▸ Work instructions: Produce an exact copy of the lines below, starting at the first and ending with the line containing "write (R486). -/".

-------- Supplied information --------

-- ==== Sys2Proof/Machine/RegTable.lean ====
section
/-! DEFINITION. The registers of BAR0 as the chapters' field tables give them (R7, R9, R482): offsets, fields,
access codes and reset values. -/

namespace Sys2Proof.Machine

/-- Access codes (R9). `cnt` is an RW field that software restarts by writing 0 and that ignores every other
write (R486). -/
inductive Acc where
  | ro | rw | w1c | wo | rwp | cnt
deriving DecidableEq, Repr

/-- A field of a register: its bits, access code and reset value. -/
structure RegField where
  hi    : Nat
  lo    : Nat
  acc   : Acc
  reset : Nat
deriving DecidableEq, Repr

/-- A register: its offset in its block, whether it is paired (R10), and its fields that are not reserved. -/
structure RegSpec where
  off    : Nat
  paired : Bool
  fields : List RegField
deriving DecidableEq, Repr

/-- A named field: the BAR0 offset of its register, and its bits. -/
structure Fld where
  off : Nat
  hi  : Nat
  lo  : Nat
deriving DecidableEq, Repr

/-- The field in unit `u` of a replicated block (R7). -/
def Fld.on (f : Fld) (u : Nat) : Fld := { f with off := f.off + u * 0x10000 }

/-- The field in the `n`-th register of a row of registers. -/
def Fld.nth (f : Fld) (n : Nat) : Fld := { f with off := f.off + 4 * n }

def regsGLB : List RegSpec :=
  [⟨0x0, false, [⟨31, 16, .ro, 0x3208⟩, ⟨15, 8, .ro, 0xa3⟩, ⟨7, 4, .ro, 1⟩, ⟨3, 0, .ro, 1⟩]⟩,  -- GLB_ID
   ⟨0x4, false, [⟨0, 0, .ro, 0⟩]⟩,  -- GLB_STRAP
   ⟨0x10, false, [⟨31, 28, .ro, 0⟩, ⟨27, 24, .ro, 0⟩, ⟨23, 20, .ro, 0⟩, ⟨19, 16, .ro, 0⟩, ⟨15, 12, .ro, 0⟩, ⟨11, 8, .ro, 0⟩, ⟨7, 4, .ro, 0⟩, ⟨3, 0, .ro, 0⟩]⟩,  -- GLB_BAY_STATE
   ⟨0x14, false, [⟨31, 24, .ro, 0⟩, ⟨23, 16, .w1c, 0⟩, ⟨15, 8, .w1c, 0⟩, ⟨7, 0, .ro, 0⟩]⟩,  -- GLB_INTERLOCK
   ⟨0x20, false, [⟨17, 16, .ro, 0⟩, ⟨15, 0, .ro, 0⟩]⟩,  -- GLB_BAY_OWNER0
   ⟨0x24, false, [⟨17, 16, .ro, 0⟩, ⟨15, 0, .ro, 0⟩]⟩,  -- GLB_BAY_OWNER1
   ⟨0x28, false, [⟨17, 16, .ro, 0⟩, ⟨15, 0, .ro, 0⟩]⟩,  -- GLB_BAY_OWNER2
   ⟨0x2C, false, [⟨17, 16, .ro, 0⟩, ⟨15, 0, .ro, 0⟩]⟩,  -- GLB_BAY_OWNER3
   ⟨0x30, false, [⟨17, 16, .ro, 0⟩, ⟨15, 0, .ro, 0⟩]⟩,  -- GLB_BAY_OWNER4
   ⟨0x34, false, [⟨17, 16, .ro, 0⟩, ⟨15, 0, .ro, 0⟩]⟩,  -- GLB_BAY_OWNER5
   ⟨0x38, false, [⟨17, 16, .ro, 0⟩, ⟨15, 0, .ro, 0⟩]⟩,  -- GLB_BAY_OWNER6
   ⟨0x3C, false, [⟨17, 16, .ro, 0⟩, ⟨15, 0, .ro, 0⟩]⟩,  -- GLB_BAY_OWNER7
   ⟨0x40, false, [⟨15, 0, .rw, 0⟩]⟩,  -- GLB_SCORE_SEL
   ⟨0x44, false, [⟨31, 29, .ro, 0⟩, ⟨28, 28, .ro, 0⟩, ⟨27, 27, .ro, 0⟩, ⟨26, 23, .ro, 0⟩, ⟨22, 16, .ro, 0⟩, ⟨15, 10, .ro, 0⟩, ⟨9, 5, .ro, 0⟩, ⟨4, 0, .ro, 0⟩]⟩,  -- GLB_SCORE_STAT
   ⟨0x48, false, [⟨19, 16, .rw, 0⟩, ⟨15, 0, .rw, 0⟩]⟩,  -- GLB_PROM_SEL
   ⟨0x4C, false, [⟨31, 30, .ro, 0⟩, ⟨29, 27, .ro, 0⟩, ⟨26, 24, .ro, 0⟩, ⟨23, 16, .ro, 0⟩, ⟨15, 0, .cnt, 0⟩]⟩,  -- GLB_PROM_STAT
   ⟨0x50, false, [⟨31, 0, .ro, 0⟩]⟩,  -- GLB_PROM_BOUND
   ⟨0x54, false, [⟨31, 0, .cnt, 0⟩]⟩,  -- GLB_PROM_WORST
   ⟨0x58, true, [⟨10, 0, .rwp, 0x578⟩]⟩,  -- GLB_ADM_PLIM
   ⟨0x60, false, [⟨31, 31, .w1c, 0⟩, ⟨23, 16, .ro, 0⟩, ⟨15, 0, .ro, 0⟩]⟩,  -- GLB_ADM_LAST
   ⟨0x64, false, [⟨31, 28, .ro, 0⟩, ⟨27, 24, .ro, 0⟩, ⟨23, 0, .ro, 0⟩]⟩,  -- GLB_ADM_DETAIL
   ⟨0x70, false, [⟨31, 31, .w1c, 0⟩, ⟨23, 16, .cnt, 0⟩, ⟨15, 8, .rw, 0⟩, ⟨7, 0, .ro, 0⟩]⟩,  -- GLB_FLT_PTR
   ⟨0x74, false, [⟨12, 12, .rw, 0⟩, ⟨11, 4, .rw, 0⟩, ⟨3, 0, .rw, 0⟩]⟩,  -- GLB_FLT_SEL
   ⟨0x78, false, [⟨31, 0, .ro, 0⟩]⟩,  -- GLB_FLT_WORD
   ⟨0x7C, false, [⟨3, 0, .rw, 0⟩]⟩,  -- GLB_PEP_SEL
   ⟨0x80, false, [⟨31, 0, .cnt, 0⟩]⟩,  -- GLB_PEP_CNT
   ⟨0x84, false, [⟨31, 24, .ro, 0⟩, ⟨18, 16, .ro, 0⟩, ⟨15, 0, .ro, 0⟩]⟩]  -- GLB_PUP

def regsCMD : List RegSpec :=
  [⟨0x0, false, [⟨31, 0, .ro, 0⟩]⟩,  -- CMD_CONS
   ⟨0x4, false, [⟨1, 1, .wo, 0⟩, ⟨0, 0, .rw, 0⟩]⟩,  -- CMD_CTL
   ⟨0x8, false, [⟨31, 31, .ro, 0⟩, ⟨30, 30, .w1c, 0⟩, ⟨29, 29, .w1c, 0⟩, ⟨28, 28, .ro, 0⟩, ⟨27, 27, .w1c, 0⟩, ⟨22, 16, .ro, 0⟩, ⟨15, 0, .ro, 0⟩]⟩,  -- CMD_STAT
   ⟨0xC, false, [⟨31, 16, .cnt, 0⟩, ⟨15, 0, .ro, 0⟩]⟩,  -- CMD_HUNT
   ⟨0x10, false, [⟨31, 12, .rw, 0⟩]⟩,  -- CMD_RPL_LO
   ⟨0x14, false, [⟨31, 0, .rw, 0⟩]⟩,  -- CMD_RPL_HI
   ⟨0x18, false, [⟨4, 0, .rw, 6⟩]⟩,  -- CMD_RPL_CFG
   ⟨0x1C, false, [⟨15, 0, .rw, 0⟩]⟩,  -- CMD_RPL_HEAD
   ⟨0x20, false, [⟨16, 16, .ro, 1⟩, ⟨15, 0, .ro, 0⟩]⟩,  -- CMD_RPL_TAIL
   ⟨0x24, false, [⟨9, 0, .rw, 0xa⟩]⟩]  -- CMD_TMO

def regsGUARD : List RegSpec :=
  [⟨0x0, false, [⟨31, 31, .ro, 0⟩, ⟨30, 30, .ro, 1⟩, ⟨4, 0, .ro, 0⟩]⟩,  -- GUARD_STAT
   ⟨0x4, false, [⟨31, 31, .w1c, 0⟩, ⟨30, 28, .ro, 0⟩, ⟨23, 16, .ro, 0⟩, ⟨15, 0, .cnt, 0⟩]⟩,  -- GUARD_FLT_LAST
   ⟨0x8, false, [⟨6, 0, .rw, 0⟩]⟩,  -- GUARD_LIM_SEL
   ⟨0xC, true, [⟨31, 0, .ro, 0⟩]⟩]  -- GUARD_LIM

def regsSEC : List RegSpec :=
  [⟨0x0, false, [⟨31, 31, .ro, 0⟩, ⟨30, 30, .ro, 0⟩, ⟨29, 29, .w1c, 0⟩, ⟨28, 28, .ro, 0⟩, ⟨27, 26, .ro, 3⟩, ⟨25, 24, .ro, 0⟩, ⟨13, 8, .ro, 0⟩, ⟨7, 0, .cnt, 0⟩]⟩,  -- SEC_BOOT
   ⟨0x4, false, [⟨23, 8, .ro, 0⟩, ⟨6, 4, .rw, 1⟩, ⟨3, 0, .rw, 0⟩]⟩,  -- SEC_MEAS_SEL
   ⟨0x8, false, [⟨31, 0, .ro, 0⟩]⟩]  -- SEC_MEAS

def regsCLK : List RegSpec :=
  [⟨0x0, false, [⟨31, 31, .ro, 0⟩, ⟨30, 30, .ro, 0⟩, ⟨29, 29, .ro, 0⟩, ⟨28, 28, .ro, 0⟩, ⟨27, 26, .ro, 0⟩, ⟨25, 22, .ro, 0⟩, ⟨15, 0, .ro, 0⟩]⟩,  -- CLK_REF_STAT
   ⟨0x4, false, [⟨31, 31, .ro, 0⟩, ⟨30, 30, .ro, 0⟩, ⟨15, 0, .ro, 0⟩]⟩,  -- CLK_CORR
   ⟨0x8, false, [⟨4, 0, .rw, 0⟩]⟩,  -- CLK_DOM_SEL
   ⟨0xC, false, [⟨31, 31, .ro, 0⟩, ⟨30, 30, .ro, 0⟩, ⟨29, 28, .ro, 0⟩, ⟨27, 27, .ro, 0⟩, ⟨26, 24, .ro, 0⟩, ⟨15, 8, .ro, 0⟩, ⟨7, 0, .cnt, 0⟩]⟩,  -- CLK_DOM_STAT
   ⟨0x10, false, [⟨31, 31, .w1c, 0⟩, ⟨30, 30, .ro, 0⟩, ⟨29, 25, .ro, 0⟩, ⟨24, 23, .ro, 0⟩, ⟨22, 21, .ro, 0⟩, ⟨15, 0, .ro, 0⟩]⟩,  -- CLK_SW_LAST
   ⟨0x14, false, [⟨7, 7, .rw, 0⟩, ⟨5, 0, .rw, 0⟩]⟩,  -- CLK_GATE_DIS
   ⟨0x18, false, [⟨31, 31, .w1c, 0⟩, ⟨30, 26, .ro, 0⟩, ⟨25, 21, .ro, 0⟩, ⟨15, 0, .cnt, 0⟩]⟩,  -- CLK_XRST
   ⟨0x1C, false, [⟨7, 7, .w1c, 1⟩, ⟨6, 6, .w1c, 0⟩, ⟨5, 5, .w1c, 0⟩, ⟨4, 4, .w1c, 0⟩, ⟨3, 3, .w1c, 0⟩, ⟨2, 2, .w1c, 0⟩, ⟨1, 1, .w1c, 0⟩, ⟨0, 0, .w1c, 0⟩]⟩]  -- CLK_RST_CAUSE

def regsPWR : List RegSpec :=
  [⟨0x0, false, [⟨31, 29, .ro, 0⟩, ⟨28, 27, .ro, 0⟩, ⟨26, 24, .ro, 0⟩, ⟨23, 23, .ro, 0⟩, ⟨22, 22, .ro, 0⟩, ⟨21, 16, .ro, 0⟩, ⟨7, 0, .cnt, 0⟩]⟩,  -- PWR_STAT
   ⟨0x4, false, [⟨9, 0, .rw, 0x64⟩]⟩,  -- PWR_ENT_TMO
   ⟨0x8, false, [⟨3, 0, .rw, 0⟩]⟩,  -- PWR_RAIL_SEL
   ⟨0xC, false, [⟨31, 31, .ro, 0⟩, ⟨30, 30, .ro, 0⟩, ⟨23, 16, .cnt, 0⟩, ⟨15, 0, .ro, 0⟩]⟩,  -- PWR_RAIL_STAT
   ⟨0x10, false, [⟨31, 24, .ro, 0⟩, ⟨23, 22, .ro, 0⟩, ⟨15, 0, .ro, 0⟩]⟩,  -- PWR_WAKE
   ⟨0x14, false, [⟨31, 31, .ro, 0⟩, ⟨30, 30, .w1c, 0⟩, ⟨25, 18, .ro, 0⟩, ⟨17, 0, .ro, 0⟩]⟩,  -- PWR_SAVE
   ⟨0x18, false, [⟨31, 31, .w1c, 0⟩, ⟨30, 30, .ro, 0⟩, ⟨29, 26, .ro, 0⟩, ⟨25, 18, .ro, 0⟩, ⟨15, 0, .ro, 0⟩]⟩,  -- PWR_PMB_LAST
   ⟨0x1C, false, [⟨15, 0, .ro, 0⟩]⟩]  -- PWR_INPUT

def regsTHM : List RegSpec :=
  [⟨0x0, false, [⟨31, 31, .ro, 0⟩, ⟨24, 24, .ro, 0⟩, ⟨23, 16, .ro, 0⟩, ⟨15, 8, .ro, 0⟩, ⟨7, 0, .ro, 0⟩]⟩,  -- THM_STAT
   ⟨0x4, false, [⟨9, 0, .rw, 0⟩]⟩,  -- THM_SEL
   ⟨0x8, false, [⟨31, 31, .ro, 0⟩, ⟨30, 30, .ro, 0⟩, ⟨29, 28, .ro, 0⟩, ⟨27, 20, .ro, 0⟩, ⟨15, 0, .ro, 0⟩]⟩,  -- THM_SENS
   ⟨0x10, false, [⟨23, 16, .ro, 0x5f⟩, ⟨15, 8, .ro, 0x55⟩, ⟨7, 0, .ro, 0x50⟩]⟩,  -- THM_LIM0
   ⟨0x14, false, [⟨23, 16, .ro, 0x6e⟩, ⟨15, 8, .ro, 0x64⟩, ⟨7, 0, .ro, 0x5f⟩]⟩,  -- THM_LIM1
   ⟨0x18, false, [⟨23, 16, .ro, 0x4b⟩, ⟨15, 8, .ro, 0x41⟩, ⟨7, 0, .ro, 0x3c⟩]⟩,  -- THM_LIM2
   ⟨0x1C, false, [⟨23, 16, .ro, 0x69⟩, ⟨15, 8, .ro, 0x5f⟩, ⟨7, 0, .ro, 0x5a⟩]⟩,  -- THM_LIM3
   ⟨0x20, false, [⟨15, 8, .ro, 0xf⟩, ⟨7, 0, .ro, 5⟩]⟩,  -- THM_RATE
   ⟨0x24, false, [⟨31, 0, .ro, 0⟩]⟩,  -- THM_LVL
   ⟨0x28, false, [⟨31, 31, .w1c, 0⟩, ⟨30, 28, .ro, 0⟩, ⟨17, 10, .ro, 0⟩, ⟨9, 0, .ro, 0⟩]⟩,  -- THM_LAST
   ⟨0x2C, false, [⟨31, 31, .ro, 0⟩, ⟨25, 16, .ro, 0⟩, ⟨15, 0, .ro, 0⟩]⟩]  -- THM_TRIP

def regsLSA : List RegSpec :=
  [⟨0x0, false, [⟨26, 0, .ro, 0⟩]⟩,  -- LSA_STAT
   ⟨0x4, false, [⟨20, 16, .rw, 0⟩, ⟨10, 8, .rw, 0⟩, ⟨3, 0, .rw, 0⟩]⟩,  -- LSA_SRC_SEL
   ⟨0x8, false, [⟨31, 31, .ro, 0⟩, ⟨30, 30, .ro, 0⟩, ⟨29, 27, .ro, 7⟩, ⟨23, 16, .ro, 0⟩, ⟨15, 8, .ro, 0⟩, ⟨7, 0, .cnt, 0⟩]⟩,  -- LSA_SRC_STAT
   ⟨0xC, false, [⟨31, 29, .ro, 0⟩, ⟨28, 26, .ro, 7⟩, ⟨25, 23, .ro, 0⟩, ⟨22, 22, .ro, 0⟩, ⟨21, 10, .ro, 0⟩, ⟨9, 0, .ro, 0⟩]⟩,  -- LSA_COMB_STAT
   ⟨0x10, false, [⟨31, 31, .ro, 0⟩, ⟨30, 30, .ro, 0⟩, ⟨29, 29, .ro, 0⟩, ⟨28, 28, .ro, 0⟩, ⟨27, 27, .ro, 0⟩, ⟨15, 0, .ro, 0⟩]⟩,  -- LSA_LINE
   ⟨0x14, false, [⟨31, 31, .w1c, 0⟩, ⟨30, 30, .ro, 0⟩, ⟨29, 26, .ro, 0⟩, ⟨25, 23, .ro, 0⟩, ⟨15, 0, .ro, 0⟩]⟩,  -- LSA_ARM_LAST
   ⟨0x18, false, [⟨23, 16, .ro, 0xd⟩, ⟨7, 0, .ro, 0x60⟩]⟩]  -- LSA_CFG

def regsTRIM : List RegSpec :=
  [⟨0x0, false, [⟨31, 31, .ro, 0⟩, ⟨30, 30, .ro, 0⟩, ⟨29, 29, .ro, 0⟩, ⟨12, 0, .ro, 0x146b⟩]⟩,  -- TRIM_STAT
   ⟨0x4, false, [⟨12, 0, .rw, 0⟩]⟩,  -- TRIM_SEL
   ⟨0x8, false, [⟨31, 29, .ro, 0⟩, ⟨28, 26, .ro, 1⟩, ⟨23, 20, .ro, 0⟩, ⟨15, 0, .ro, 0⟩]⟩,  -- TRIM_OUT
   ⟨0xC, false, [⟨27, 16, .ro, 0⟩, ⟨11, 0, .ro, 0⟩]⟩,  -- TRIM_RB
   ⟨0x10, false, [⟨15, 12, .ro, 3⟩, ⟨11, 0, .ro, 0x28⟩]⟩,  -- TRIM_SCAN
   ⟨0x14, false, [⟨31, 31, .w1c, 0⟩, ⟨28, 16, .ro, 0⟩, ⟨15, 0, .cnt, 0⟩]⟩,  -- TRIM_MISM
   ⟨0x18, false, [⟨7, 4, .rw, 0⟩, ⟨3, 0, .rw, 0⟩]⟩,  -- TRIM_NCO_SEL
   ⟨0x1C, false, [⟨31, 0, .rw, 0⟩]⟩,  -- TRIM_NCO_FREQ
   ⟨0x20, false, [⟨31, 22, .rw, 0⟩, ⟨11, 0, .rw, 0⟩]⟩,  -- TRIM_NCO_CFG
   ⟨0x24, false, [⟨31, 31, .rw, 0⟩, ⟨19, 16, .rw, 0⟩, ⟨12, 0, .rw, 0⟩]⟩]  -- TRIM_TEST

--------

▸ Solution to the problem:
-- ==== Sys2Proof/Machine/RegTable.lean ====
section
/-! DEFINITION. The registers of BAR0 as the chapters' field tables give them (R7, R9, R482): offsets, fields,
access codes and reset values. -/

namespace Sys2Proof.Machine

/-- Access codes (R9). `cnt` is an RW field that software restarts by writing 0 and that ignores every other
write (R486). -/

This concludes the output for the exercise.